Hebrews 12:4-24 (25-29): This reading picks up where last weeks reading ended. The writer is still urging his readers to remain faithful to Christ. Verses 5-11 reminds us that discipline may not be appreciated when received, but in the end we value what it accomplished in us. Verses 12-17 remind us of certain common temptations we should avoid like the plague, for they can keep us out of heaven. Verses 18-20 speaks of the terrifying experience Israel has at the foot of Mount Sinai and is contrasted with verses 21-24 which gives us a peek into heaven. This is a Law/Gospel contrast.

Luke 13:22-30: This lesson will serve as the foundation for Sunday’s message. Jesus is asked if the number of the saved will be small. He answers with an illustration about a great dinner, but everyone does not get in. To learn more, come to church on Sunday.

Sunday’s Collect
O Lord, You have called us to enter Your kingdom through the narrow door. Guide us by Your Word and Spirit, and lead us now and always into the feast of Your Son, Jesus Christ, who lives and reigns with You and the Holy Spirit, one God, now and forever. Amen.

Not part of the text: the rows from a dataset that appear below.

/-- Settles O15: the inputs that differ in their edges are sampled, and the iteration commutes with replacing them. -/
theorem edgesWhileRunningAreDropped : Obligations.EdgesWhileRunningAreDropped := by
  intro s inp rest edges hs hsched
  obtain ⟨t, ht, -⟩ := stepAlwaysCompletesWithSameParameters s
  let s' : State := { s with schedule := { inp with edges := edges } :: rest }
  have hsample : s'.sampleInputs = s.sampleInputs.withEdges edges := by
    simp [s', State.sampleInputs, State.nextInputs, hsched, State.withEdges, State.withInputs]
  have hstep : step s' = .next (t.withEdges edges) := by
    rw [step_eq_iterate (s := s') hs, hsample, iterate_withEdges _ _ (by simpa using hs), ← step_eq_iterate hs, ht,
      thenNext_next]
  exact ⟨t, t.withEdges edges, ht, hstep, same_withInputs t _, rfl⟩

end Machine

end Sys2Proof
end

section
/-! SUPPORT. Program load (R161, R162): the copy of a ROM that fits, and the refusal of one that does not. -/

namespace Sys2Proof.Machine

variable {rom : List Byte}

theorem romFits_iff : romFits rom = true ↔ rom.length ≤ 0xCA0 := decide_eq_true_iff

theorem load_of_fits (h : rom.length ≤ 0xCA0) (s : State) : load rom s = .next (s.writeBytes progBase rom) :=
  if_pos (romFits_iff.2 h)

theorem load_of_tooLong (h : 0xCA0 < rom.length) (s : State) : load rom s = .refused (.romTooLong rom.length) :=
  if_neg fun hfits => Nat.not_le.2 h (romFits_iff.1 hfits)

/-- The copy of a ROM that fits ends below the top of memory, so that no address of it wraps (R161). -/
theorem keepsBytes_writeBytes_progBase (h : rom.length ≤ 0xCA0) (s : State) :
    KeepsBytesExcept (fun a => 0x200 ≤ a.toNat ∧ a.toNat < 0x200 + rom.length) s (s.writeBytes progBase rom) := by
  intro a ha
  refine readByte_writeBytes_other s progBase rom a fun k hk haddr => ha ?_
  simp only [haddr, ea_toNat, progBase]
  omega

/-- Settles O24: the run of bytes written at 0x200 reads back and keeps the rest, which after init is zero above it. -/
theorem loadCopiesTheRom : Obligations.LoadCopiesTheRom := by
  refine fun rom hrom => ⟨fun s => ⟨_, load_of_fits hrom s, ?copied, ?kept, ?frame⟩,
    fun cfg => ⟨_, load_of_fits hrom _, fun a ha => ?zero⟩⟩
  case copied => exact readByte_writeBytes s progBase rom (by omega)
  case kept => exact keepsBytes_writeBytes_progBase hrom s
  case frame => exact onlyChanges_writeBytes s progBase rom
  case zero =>
    have hkept := keepsBytes_writeBytes_progBase hrom (State.init cfg) a (by omega)
    rw [hkept, readByte_init]
    exact resetByte_elsewhere (.inr (by simp only [fontBase]; omega))

/-- Settles O25: a ROM that does not fit takes the refusing branch of `load`, whatever the state. -/
theorem longRomIsRefused : Obligations.LongRomIsRefused :=
  fun _ s hlong => load_of_tooLong hlong s

end Sys2Proof.Machine
end
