-- ==== Sys2Proof/Machine/Step.lean ====
section
/-! DEFINITION. One step of the block: it takes the host's next command and runs it to its end, or goes once more
round the loop that a command hangs in (R20, R21, R54). -/

namespace Sys2Proof.Machine

/-- Once more round the loop of a hang: DREQ is sampled false again (R20, R146, R213). -/
def hangStep (h : Hang) (s : State) : State :=
  match h with
  | .readyWait => emit (.poll false) s
  | .resetPoll => emit (.poll false) (delay Config.pollUs s)

/-- One command: decoded and run, or rejected as ill formed (R112). -/
def runCommand (c : Command) (s : State) : Host.Outcome State Fault Refusal :=
  match decode c with
  | .ok i => exec i s
  | .error _ => .next (rejectCommand s)

/-- One step. A configuration that is not well formed is refused before anything runs (R22); a command that hangs
goes on hanging (R20) and no other starts (R21); otherwise the next command runs; with none the block waits (R310). -/
def step (s : State) : Host.Outcome State Fault Refusal :=
  if s.cfg.wf = false then .refused .illFormedConfiguration
  else
    match s.hang with
    | some h => .next (hangStep h s)
    | none =>
      match s.inbox with
      | [] => .next s
      | c :: rest => runCommand c { s with inbox := rest }

/-- The state in which the very next step runs the command of a row of spec/opcode_table.json: it is the host's
next command, and no command hangs. Assumption log 6. -/
def State.withFetchWord (s : State) (nbits w : Nat) : State :=
  { s with inbox := tableCommand nbits w :: s.inbox, hang := none }

end Sys2Proof.Machine
end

Gradual (Psalm 34:9, 19, alt.)
Fear the LORD, you his saints,
for those who fear him lack nothing!
Many are the afflictions of the righteous,
but the LORD delivers him out of them all.

Verse (Luke 13:29)
Alleluia. People will come from east and west, and form north and south, and recline at table in the kingdom of God. Alleluia.

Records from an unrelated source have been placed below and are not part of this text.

-- ==== Sys2Proof/Laws/Protocol.lean ====
section
/-! SUPPORT. The laws of system initialization and of a soft reset (R220 to R222, R230). -/

namespace Sys2Proof.Machine

/-- The four assignments of `Init()` on the mirror (R230). -/
def State.initialised (s : State) : State :=
  (((s.setReg .mode s.cfg.initValue.mode).setReg .bass s.cfg.initValue.bass).setReg .clockConfig
    s.cfg.initValue.clockConfig).setReg .volume s.cfg.initValue.volume

/-- The four frames of `Init()` (R230): the first two timed by the old clock value, the last two by the new one. -/
def initFrames (s : State) : List Event :=
  writeFrame s.cfg s.env.rxAt .mode s.cfg.initValue.mode (settleTime s .mode) ++
  writeFrame s.cfg (s.env.dropRx 4).rxAt .bass s.cfg.initValue.bass (settleTime s .bass) ++
  writeFrame s.cfg (s.env.dropRx 8).rxAt .clockConfig s.cfg.initValue.clockConfig
    (settleFor s.cfg s.cfg.initValue.clockConfig .clockConfig) ++
  writeFrame s.cfg (s.env.dropRx 12).rxAt .volume s.cfg.initValue.volume
    (settleFor s.cfg s.cfg.initValue.clockConfig .volume)

/-- `Init()` with the line free (R230). -/
theorem initSystem_free {s : State} (hw : s.cfg.wf = true) (hd : s.sel.data = false) :
    initSystem s = (.ok, { s.initialised with sel := ⟨false, false⟩, env := s.env.dropRx 16 }.log (initFrames s)) := by
  obtain ⟨w1, w2, w3, w4⟩ := wf_mode hw
  simp only [initSystem, initList, initLoop]
  rw [commitReg_free (s := s.setReg .mode s.cfg.initValue.mode) (r := .mode) w1 hd]
  simp only
  rw [commitReg_free (by exact w2) (by rfl)]
  simp only
  rw [commitReg_free (by exact w3) (by rfl)]
  simp only
  rw [commitReg_free (by exact w4) (by rfl)]
  simp [State.log, State.setReg, State.reg, settleTime, Reg.index, initFrames, State.initialised]

/-- `Init()` refused by an active data-select (R230). -/
theorem initSystem_conflict {s : State} (hw : s.cfg.wf = true) (hd : s.sel.data = true) :
    initSystem s = (.failArbitration,
      (s.setReg .mode s.cfg.initValue.mode).log [.diag .arbitrationConflict .xcs]) := by
  have : commitReg .mode (s.setReg .mode s.cfg.initValue.mode) = _ := commitReg_conflict (wf_mode hw).1 hd
  simp [initSystem, initList, initLoop, this]

/-- The mirror after `Init()`. -/
theorem reg_initialised (s : State) (r : Reg) : s.initialised.reg r = match r with
    | .mode => s.cfg.initValue.mode
    | .bass => s.cfg.initValue.bass
    | .clockConfig => s.cfg.initValue.clockConfig
    | .volume => s.cfg.initValue.volume
    | r => s.reg r := by
  cases r <;> simp [State.initialised, State.reg, Reg.index]

/-- The poll loop of a soft reset that is sampled ready within its budget (R221). -/
theorem softResetLoop_ready (n : Nat) (ds : List Bool) : ∀ (l : Nat) (s : State), n ≤ l → s.env.ReadyAfter n ds →
    softResetLoop l s = (true, { s with env := s.env.withDreq ds }.log (pollRounds n ++ [Event.poll true])) := by
  induction n with
  | zero =>
    rintro l ⟨x, sel, rst, playing, st, tr, k, cfg, ⟨dreq, rest, rx, c⟩, inbox, hang⟩ - (h | ⟨h, h', h''⟩) <;>
      simp at * <;> subst_vars <;> cases l <;> rfl
  | succ n ih =>
    rintro (_ | l) ⟨x, sel, rst, playing, st, tr, k, cfg, ⟨dreq, rest, rx, c⟩, inbox, hang⟩ hl h
    · omega
    obtain ⟨tl, rfl⟩ : ∃ tl, dreq = false :: tl := by
      rcases h with h | ⟨h, -, -⟩ <;> exact ⟨_, by simpa [List.replicate_succ] using h⟩
    have := ih l (delay 3 (poll ⟨x, sel, rst, playing, st, tr, k, cfg, ⟨false :: tl, rest, rx, c⟩, inbox, hang⟩).2)
      (by omega) (by simpa [poll, List.replicate_succ, Env.dropSample, Env.ReadyAfter] using h)
    simpa [softResetLoop, poll, Env.sample, Env.dropSample, emit, delay, State.log, pollRounds,
      List.replicate_succ, Env.withDreq, Config.pollUs] using this

/-- The poll loop of a soft reset that runs out of its budget (R221). -/
theorem softResetLoop_timeout (l : Nat) : ∀ s : State, (∀ j, j < l + 1 → s.env.sampleAt j = false) →
    softResetLoop l s = (false, { s with env := s.env.withDreq (s.env.dreq.drop (l + 1)) }.log
      (pollRounds l ++ [Event.poll false])) := by
  induction l with
  | zero =>
    rintro ⟨x, sel, rst, playing, st, tr, k, cfg, ⟨dreq, rest, rx, c⟩, inbox, hang⟩ h
    have := h 0 (by omega)
    cases dreq <;> simp [Env.sampleAt] at this <;> subst this <;> rfl
  | succ l ih =>
    rintro ⟨x, sel, rst, playing, st, tr, k, cfg, ⟨dreq, rest, rx, c⟩, inbox, hang⟩ h
    have h0 := h 0 (by omega)
    have := ih (delay 3 (poll ⟨x, sel, rst, playing, st, tr, k, cfg, ⟨dreq, rest, rx, c⟩, inbox, hang⟩).2)
      (fun j hj => by
        have := h (j + 1) (by omega)
        cases dreq <;> simpa [Env.sampleAt, poll, Env.dropSample] using this)
    cases dreq <;> simp [Env.sampleAt] at h0 <;> subst h0 <;>
    simpa [softResetLoop, poll, Env.sample, Env.dropSample, emit, delay, State.log, pollRounds,
      List.replicate_succ, Env.withDreq, Config.pollUs] using this

/-- The state in which the poll loop of a soft reset starts: the reset bit set and MODE committed (R220). -/
def State.resetRequested (s : State) : State :=
  { s.setReg .mode (s.reg .mode ||| modeResetMask s.cfg) with sel := ⟨false, false⟩, env := s.env.dropRx 4 }.log
    (writeFrame s.cfg s.env.rxAt .mode (s.reg .mode ||| modeResetMask s.cfg) (settleTime s .mode))

/-- The commit that requests the chip's own reset (R220). -/
theorem commitReg_resetRequested {s : State} (hw : s.cfg.wf = true) (hd : s.sel.data = false) :
    commitReg .mode (s.setReg .mode (s.reg .mode ||| modeResetMask s.cfg)) = (.ok, s.resetRequested) := by
  rw [commitReg_free (by exact (wf_mode hw).1) (by exact hd)]
  simp [State.resetRequested, settleTime, reg_setReg]

/-- A soft reset that is sampled ready within its budget goes on to `Init()`, whose status it ignores (R222). -/
theorem softReset_ready {s : State} {n : Nat} {ds : List Bool} (hw : s.cfg.wf = true) (hd : s.sel.data = false)
    (h : s.env.ReadyAfter n ds) (hn : n ≤ 333) :
    softReset s = .done .ok (initSystem ({ s.resetRequested with env := (s.env.withDreq ds).dropRx 4 }.log
      (pollRounds n ++ [Event.poll true]))).2 := by
  have := softResetLoop_ready n ds softResetDelays s.resetRequested hn h
  simp [softReset, commitReg_resetRequested hw hd, this]
  rfl

/-- A soft reset that runs out of its budget goes on to a hard reset (R222). -/
theorem softReset_timeout {s : State} (hw : s.cfg.wf = true) (hd : s.sel.data = false)
    (h : ∀ j, j < 334 → s.env.sampleAt j = false) :
    softReset s = (hardReset ({ s.resetRequested with
        env := (s.env.withDreq (s.env.dreq.drop 334)).dropRx 4 }.log (pollRounds 333 ++ [Event.poll false]))).bind
      fun _ s => .done .failSoftResetTimeout s := by
  have := softResetLoop_timeout softResetDelays s.resetRequested h
  simp only [softReset, commitReg_resetRequested hw hd, this]
  rfl

end Sys2Proof.Machine
end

Splendor and majesty are before him;
we will bless the LORD from this time forth and forevermore. Praise the LORD!
Praise the LORD, all nations!
Extol him, all peoples!
For great is his steadfast love toward us,
and the faithfulness of the LORD endures forever. Praise the LORD!
Glory be to the Father and to the Son
and to the Holy Spirit;
as it was in the beginning,
is now, and will be forever. Amen.
Splendor and majesty are before him;
we will bless the LORD from this time forth and forevermore. Praise the LORD!

Adult Bible Study
We continue our series “Puzzlers and Questions about the Bible.” This Sunday we will look at two questions:

1. Do Enoch & Elijah already have perfect bodies? Will they, too, be judged on The Last Day? [Genesis 5:18-24; 2 Kings 2:1-18]

2. 1 Corinthians 15:51 … we shall not all sleep … and verses 55-57. If all the verses before reference to physical death – is the word death in 55-57 not physical death also?

The name of our study is “Dead Questions.”